I don’t know how many Vermonters have cell phones, but judging from the number I see in use, it’s a lot.

Yup, we sure love our cell phones. Unless, of course, we live within sight of the tower upon which all of this Babel depends. You see the system works because it is decentralized; relatively small areas are served by each antenna; and as you pass out of the range of one antenna and into the next, your call is transferred without so much as a beep. And since calls are spread across the country, no single antenna has to handle too many. But the downside of this decentralized dream is that you need lots of antennas to make the system work. Lots of antennas means lots of unhappy neighbors because each antenna – or cell tower – is about a hundred feet tall and monumentally ugly.

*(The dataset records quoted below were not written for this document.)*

/-- A coherent request after its checks: ACCESS, then BUSY when the transaction table is full (R190). -/
def Dev.takeCoherent (d : Dev) (src : TPort) (f : Frame) : Dev :=
  let die := d.frameDie f
  if !d.mayServe f then d.nak (.memSide die) f Code.access
  else if 2048 ≤ d.cohLoad die then (d.bump Bar.COH_STAT_BUSY 1 die).nak (.memSide die) f Code.busy
  else d.enter src f Dev.serve

def frameCop (f : Frame) : Nat := f.w5 >>> 28 % 16

/-- RD_SHARED; a SNOOP of a reserved COP is answered NAK ACCESS (R188). -/
def execRdShared (f : Frame) (s : State) : Out :=
  .next (s.live fun d =>
    if f.type = Ty.snoop ∧ frameCop f ≠ 2 ∧ frameCop f ≠ 3 then d.atHome f Dev.takeCoherent else d)

def execRdOwn (f : Frame) (s : State) : Out :=
  .next (s.live fun d => if f.type = Ty.snoop ∧ frameCop f = 2 then d.atHome f Dev.takeCoherent else d)

def execUpgrade (f : Frame) (s : State) : Out :=
  .next (s.live fun d => if f.type = Ty.snoop ∧ frameCop f = 3 then d.atHome f Dev.takeCoherent else d)

/-- The die whose home sent the snoop of a tag (R67). -/
def tagDie (tag : Nat) : Nat := if tag / 4096 = 12 then 1 else 0

/-- SNOOP_RESP: the answer of the snoop its tag and sender name, else late (R197, R199). -/
def Dev.takeSnoopResp (d : Dev) (f : Frame) : Dev :=
  match d.snoopByTag f.tag with
  | some (id, sn) =>
    if sn.agent = f.srcEp ∧ sn.line = reqAddr { f with type := Ty.snoop } / 128 then
      (match kvGet? d.coh.txns id with
        | some t => d.snoopAnswer id t sn f
        | none => d)
    else d.bump Bar.COH_STAT_LATE 1 (tagDie f.tag)
  | none => d.bump Bar.COH_STAT_LATE 1 (tagDie f.tag)

def execSnoopResp (f : Frame) (s : State) : Out :=
  .next (s.live fun d =>
    if f.type = Ty.snoopResp then
      match d.recv (.memSide (tagDie f.tag)) f with
      | (some g, d1) => d1.takeSnoopResp g
      | (none, d1) => d1
    else d)

/-- A WRITEBACK: outside a hosted span of its allotment or in a view it is refused; the rest as R195 states. -/
def Dev.checkWriteback (d : Dev) (src : TPort) (f : Frame) : Dev :=
  let die := d.frameDie f
  let owned := match d.spanOf (reqAddr f) with
    | some i => d.get Bar.MEM_SPAN_ALLOT i == f.allot
    | none => false
  if !owned || !legal f || (d.viewSlot (pageOf (reqAddr f))).isSome then d.nak (.memSide die) f Code.access
  else d.takeWriteback src f

def execWriteback (f : Frame) (s : State) : Out :=
  .next (s.live fun d => if f.type = Ty.writeback then d.atHome f Dev.checkWriteback else d)

def Dev.snoopTimeout (d : Dev) (tag : Nat) : Dev :=
  match d.snoopByTag tag with
  | some (id, sn) =>
    if sn.deadline ≤ d.now then
      (match kvGet? d.coh.txns id with
        | some t => d.snoopExpires id t sn
        | none => d)
    else d
  | none => d

def execSnoopTimeout (tag : Nat) (s : State) : Out := .next (s.live fun d => d.snoopTimeout tag)

def execReclaim (agent : Nat) (s : State) : Out :=
  .next (s.host fun d =>
    if agent < 1024 ∧ d.flag Bar.COH_AGENT_VALID agent then d.startReclaim agent false else d)

def execReclaimWalkDone (agent : Nat) (s : State) : Out :=
  .next (s.live fun d => if agent < 1024 then (d.endReclaim agent).retry else d)

def execCohAgentWrite (agent v : Nat) (s : State) : Out :=
  .next (s.host fun d => if agent < 1024 then d.writeAgent agent v else d)

/-! ## Recall (R203) -/

/-- Directory lines within a range of pages. -/
def Dev.dirLines (d : Dev) (page n : Nat) : List Nat :=
  (kvKeys d.coh.dir).filter fun l => 512 * page ≤ l && l < 512 * (page + n)

def Dev.recallDone (d : Dev) (w status : Nat) : Dev :=
  (d.set Bar.COH_RECALL_CTL_STATUS status w).set Bar.COH_RECALL_CTL_DONE 1 w

/-- START of a recall in a window. -/
def Dev.recall (d : Dev) (w : Nat) : Dev :=
  if !d.flag Bar.COH_RECALL_CTL_DONE w then d
  else
    let a := d.get Bar.COH_RECALL_ARG_ALLOT w
    let pg := d.get Bar.COH_RECALL_ARG_BASE_PAGE w
    let n := max 1 (d.get Bar.COH_RECALL_ARG_PAGES w)
    if d.inReset a then d.recallDone w Code.resetting
    else if !d.inObjects a (65536 * pg) (65536 * n) then d.recallDone w Code.access
    else if [0, 1, 2].any fun x => !d.flag Bar.COH_RECALL_CTL_DONE x then d.recallDone w Code.busy
    else
      let ls := d.dirLines pg n
      ((d.set Bar.COH_RECALL_CTL_DONE 0 w).set Bar.COH_RECALL_CTL_LINES 0 w).startWalk (.recall w) false ls

def execRecall (w : Nat) (s : State) : Out := .next (s.window w fun d => if w < 3 then d.recall w else d)

def execRecallDone (w : Nat) (s : State) : Out :=
  .next (s.live fun d =>
    if w < 3 ∧ ¬ d.flag Bar.COH_RECALL_CTL_DONE w ∧ d.walkDone (.recall w) then
      (d.recallDone w (if d.walkPoisoned (.recall w) then Code.poison else Code.ok)).endWalk (.recall w)
    else d)

/-! ## Lent ranges (R129-R133) -/

/-- Payload fields of a LEND. -/
def lendLocal (f : Frame) : Nat := leNat (f.payload.take 8) / 65536 % 2 ^ 40
def lendPages (f : Frame) : Nat := leNat ((f.payload.drop 8).take 4)
def lendOp (f : Frame) : Nat := (f.payload.getD 12 0).toNat

/-- Every page of a LEND lies in one REMOTE object of its ALLOT and none is backed. -/
def Dev.lendOk (d : Dev) (f : Frame) : Bool :=
  let pg := pageOf (Frame.addr f)
  let n := lendPages f
  f.payload.length == 32 && lendOp f == 0 && 1 ≤ n && n ≤ 8388607 &&
  (match d.spanOf (Frame.addr f) with
    | some i => d.get Bar.MEM_SPAN_ALLOT i == f.allot
    | none => false) &&
  (match d.objOf pg with
    | some o => d.get Bar.MEM_OBJ_POLICY o == 3 && d.get Bar.MEM_OBJ_ALLOT o == f.allot &&
        pg + n ≤ d.get Bar.MEM_OBJ_BASE_PAGE o + d.get Bar.MEM_OBJ_PAGES o
    | none => false) &&
  (List.range 1024).all fun i => !(d.flag Bar.MEM_LEND_VALID i &&
    meets pg n (d.get Bar.MEM_LEND_POOL_PAGE i) (d.get Bar.MEM_LEND_PAGES i))

/-- WRITE_ACK to a LEND, with the index of the entry in word 7. -/
def Dev.answerLend (d : Dev) (die : Nat) (f : Frame) (status idx : Nat) : Dev :=
  d.send (.memSide die) (d.answer f Ty.writeAck 5 status 0 idx [])

/-- A LEND after its checks (R130); a view object refuses it by NAK (R208). DESIGN CHOICE (log entry 74): a LEND or
WITHDRAW that R119's address rule refuses is answered WRITE_ACK with status ACCESS, as R130 and R133 have it, and not NAK. -/
def Dev.takeLend (d : Dev) (f : Frame) : Dev :=
  let die := d.frameDie f
  if (d.viewSlot (pageOf (Frame.addr f))).isSome then d.nak (.memSide die) f Code.access
  else if !d.lendOk f then d.answerLend die f Code.access 0
  else match (List.range 1024).find? fun i => !d.flag Bar.MEM_LEND_VALID i with
    | none => d.answerLend die f Code.busy 0
    | some i =>
      let d1 := ((((d.set Bar.MEM_LEND_VALID 1 i).set Bar.MEM_LEND_ALLOT f.allot i).set
        Bar.MEM_LEND_LENDER_EP f.srcEp i).set Bar.MEM_LEND_POOL_PAGE (pageOf (Frame.addr f)) i).set
        Bar.MEM_LEND_LOCAL_PAGE (lendLocal f) i
      (d1.set Bar.MEM_LEND_PAGES (lendPages f) i).answerLend die f Code.ok i

def execLend (f : Frame) (s : State) : Out :=
  .next (s.live fun d => if f.type = Ty.lend ∧ lendOp f ≠ 1 then d.atHome f fun d _ g => d.takeLend g else d)

/-- A WITHDRAW after its checks: a match in address, pages, allotment and lender stops forwarding and sets LOST. -/
def Dev.takeWithdraw (d : Dev) (f : Frame) : Dev :=
  let die := d.frameDie f
  match (List.range 1024).find? fun i => d.flag Bar.MEM_LEND_VALID i && (kvGet? d.pool.withdraw i).isNone &&
      d.get Bar.MEM_LEND_POOL_PAGE i == pageOf (Frame.addr f) && d.get Bar.MEM_LEND_PAGES i == lendPages f &&
      d.get Bar.MEM_LEND_ALLOT i == f.allot && d.get Bar.MEM_LEND_LENDER_EP i == f.srcEp with
  | none => d.answerLend die f Code.access 0
  | some i =>
    let d1 : Dev := { d with pool := { d.pool with withdraw := kvPut d.pool.withdraw i (some (.memSide die, f)) } }
    match d1.objOf (pageOf (Frame.addr f)) with
    | some n => d1.setLost n
    | none => d1

def execWithdraw (f : Frame) (s : State) : Out :=
  .next (s.live fun d => if f.type = Ty.lend ∧ lendOp f = 1 then d.atHome f fun d _ g => d.takeWithdraw g else d)

/-- A page lies in the range of an entry. -/
def Dev.inLend (d : Dev) (i pg : Nat) : Bool :=
  decide (d.get Bar.MEM_LEND_POOL_PAGE i ≤ pg) &&
  decide (pg < d.get Bar.MEM_LEND_POOL_PAGE i + d.get Bar.MEM_LEND_PAGES i)

/-- A request of the tier logic writes a line of an entry's range. -/
def Dev.writesLend (d : Dev) (i : Nat) : Cont → Bool
  | .lent ln => d.inLend i (ln / 512)
  | _ => false

/-- Forwarded requests to a lent entry, or writes of agents' data to it, are in flight or wait to be issued. -/
def Dev.lendBusy (d : Dev) (i : Nat) : Bool :=
  d.coh.txns.any (fun e => e.2.fwd && d.inLend i (pageOf (reqAddr e.2.f))) ||
  d.reqs.any (fun e => d.writesLend i e.2.cont) || d.coh.tierQ.any (fun e => d.writesLend i e.2.2)

/-- The requests in flight have ended: the entry is freed and the WITHDRAW answered. -/
def Dev.withdrawComplete (d : Dev) (i : Nat) : Dev :=
  match kvGet? d.pool.withdraw i with
  | none => d
  | some x =>
    if d.lendBusy i then d
    else
      let d1 : Dev := { d with pool := { d.pool with withdraw := kvDel d.pool.withdraw i } }
      let d2 := d1.putWord Bar.MEM_LEND 0 i
      match x with
      | some (p, f) => d2.answerLend (portDie p) f Code.ok 0
      | none => d2

def execWithdrawComplete (entry : Nat) (s : State) : Out :=
  .next (s.live fun d => if entry < 1024 then d.withdrawComplete entry else d)

/-! ## WARM (R138) -/

/-- A WARM after its checks. -/
def Dev.takeWarm (d : Dev) (f : Frame) : Dev :=
  let id := f.w5 % 65536
  if d.ses id Ses.STATE = 0 then d.bump Bar.MEM_TIER_CNT_WARM_NOSESS 1
  else if d.ses id Ses.ALLOT ≠ f.allot then d.nak (.memSide 0) f Code.access
  else
    let d1 : Dev := { d with pool := { d.pool with
      holds := kvPut d.pool.holds id (d.now + 1000000 * max 1 (d.get Bar.MEM_TIER_CFG_WARM_HOLD_MS)) } }
    d1.promoteSession id

def execWarm (f : Frame) (s : State) : Out :=
  .next (s.live fun d =>
    if f.type = Ty.warm then
      match d.recv (.memSide 0) f with
      | (some g, d1) => d1.takeWarm g
      | (none, d1) => d1
    else d)

def Dev.warmExpires (d : Dev) (session : Nat) : Dev :=
  match kvGet? d.pool.holds session with
  | some t => if t ≤ d.now then ({ d with pool := { d.pool with holds := kvDel d.pool.holds session } }).pump else d
  | none => d

def execWarmHoldExpiry (session : Nat) (s : State) : Out := .next (s.live fun d => d.warmExpires session)

/-! ## Spans, stacks and tier-2 links (R120, R123, R125-R128) -/

/-- A write of MEM_SPAN (R120, R413). -/
def Dev.writeSpan (d : Dev) (i v : Nat) : Dev :=
  let sp := slice v 47 32
  let valid := slice v 63 63
  let dup := (List.range 512).any fun j => j != i && d.flag Bar.MEM_SPAN_VALID j && d.get Bar.MEM_SPAN_SPAN j == sp
  if sp = 0xFFFF ∨ (valid = 1 ∧ dup) then d
  else ((d.set Bar.MEM_SPAN_VALID valid i).set Bar.MEM_SPAN_SPAN sp i).set Bar.MEM_SPAN_ALLOT (slice v 7 0) i

def execMemSpanWrite (i v : Nat) (s : State) : Out :=
  .next (s.host fun d => if i < 512 then d.writeSpan i v else d)

/-- Poison every line of a frame. -/
def Dev.poisonFrame (d : Dev) (f : Nat) : Dev :=
  { d with pool := { d.pool with poison := (List.range 512).foldl (fun p i => setIns (512 * f + i) p) d.pool.poison } }

/-- A page copy that meets failed memory: the page stays at its source (R140). -/
def Dev.failCopy (d : Dev) (i : Nat) (bad : Nat → Bool) : Dev :=
  match kvGet? d.pool.copies i with
  | none => d
  | some c => if bad c.dst || (match c.dst2 with | some f => bad f | none => false) then d.dropCopy i else d

/-- What a failed stack does to one page (R123). -/
def Dev.stackPage (d0 : Dev) (s i : Nat) : Dev :=
  let bad := fun f => isT1 f && stackOf f == s
  let d := d0.failCopy i bad
  match kvGet? d.pool.pages i with
  | none => d
  | some p =>
    match p.copy, p.home with
    | some c, some h =>
      if bad c then
        let d1 := ((d.dropCopy i).setPage i { p with copy := none, dirty := false }).releaseFrame c
        if p.dirty then (d1.poisonFrame h).losePage i else d1
      else d
    | some c, none =>
      if bad c then ((((d.dropCopy i).setPage i { p with copy := none, dirty := false, poisoned := true }).releaseFrame c).losePage i)
      else d
    | none, some h =>
      if bad h then ((((d.dropCopy i).setPage i { p with home := none, poisoned := true }).releaseFrame h).losePage i)
      else d
    | none, none => d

The telecommunications industry saw this coming back in the early 1990’s. As the technology raced ahead, not-in-my-back-yarders used the local zoning and state land-use permit process to hold up tower after tower. If the wireless revolution was to happen, something had to be done. So in 1996, when Congress was considering the Telecommunications Act, the industry tried valiantly to persuade Congress to exempt cell towers from local zoning regulations.

This was a classic Washington battle between an industry with seemingly limitless funds for lobbying and campaign contributions, and local elected officials who traditionally supply grassroots support for the congressman – or his opponent. And on occasion, the local elected official supplies the opponent.

The result of this battle was a compromise that today confronts Vermont communities, neighbors and developers.

To appease neighbors, developers are using every means imaginable to hide their antennas, including hiding them in church steeples. But neighbors aren’t the only opponents; environmentalists are concerned about birds striking towers and the health effects of cell phone transmission radiation. And in a long article on their web site, American atheists are objecting to the use of church steeples for antenna camouflage because the cell companies pay handsomely for the space. So much for wanting to go to heaven.

The benefits of the new telecommunications technologies will no doubt exceed our wildest dreams, but the battles over who bears the burden will surely take a toll. Nevertheless, I think Congress was smart to let this one be hashed out locally.

This is Jeff Wennberg in Rutland.

–Jeff Wennberg is a former Mayor of Rutland.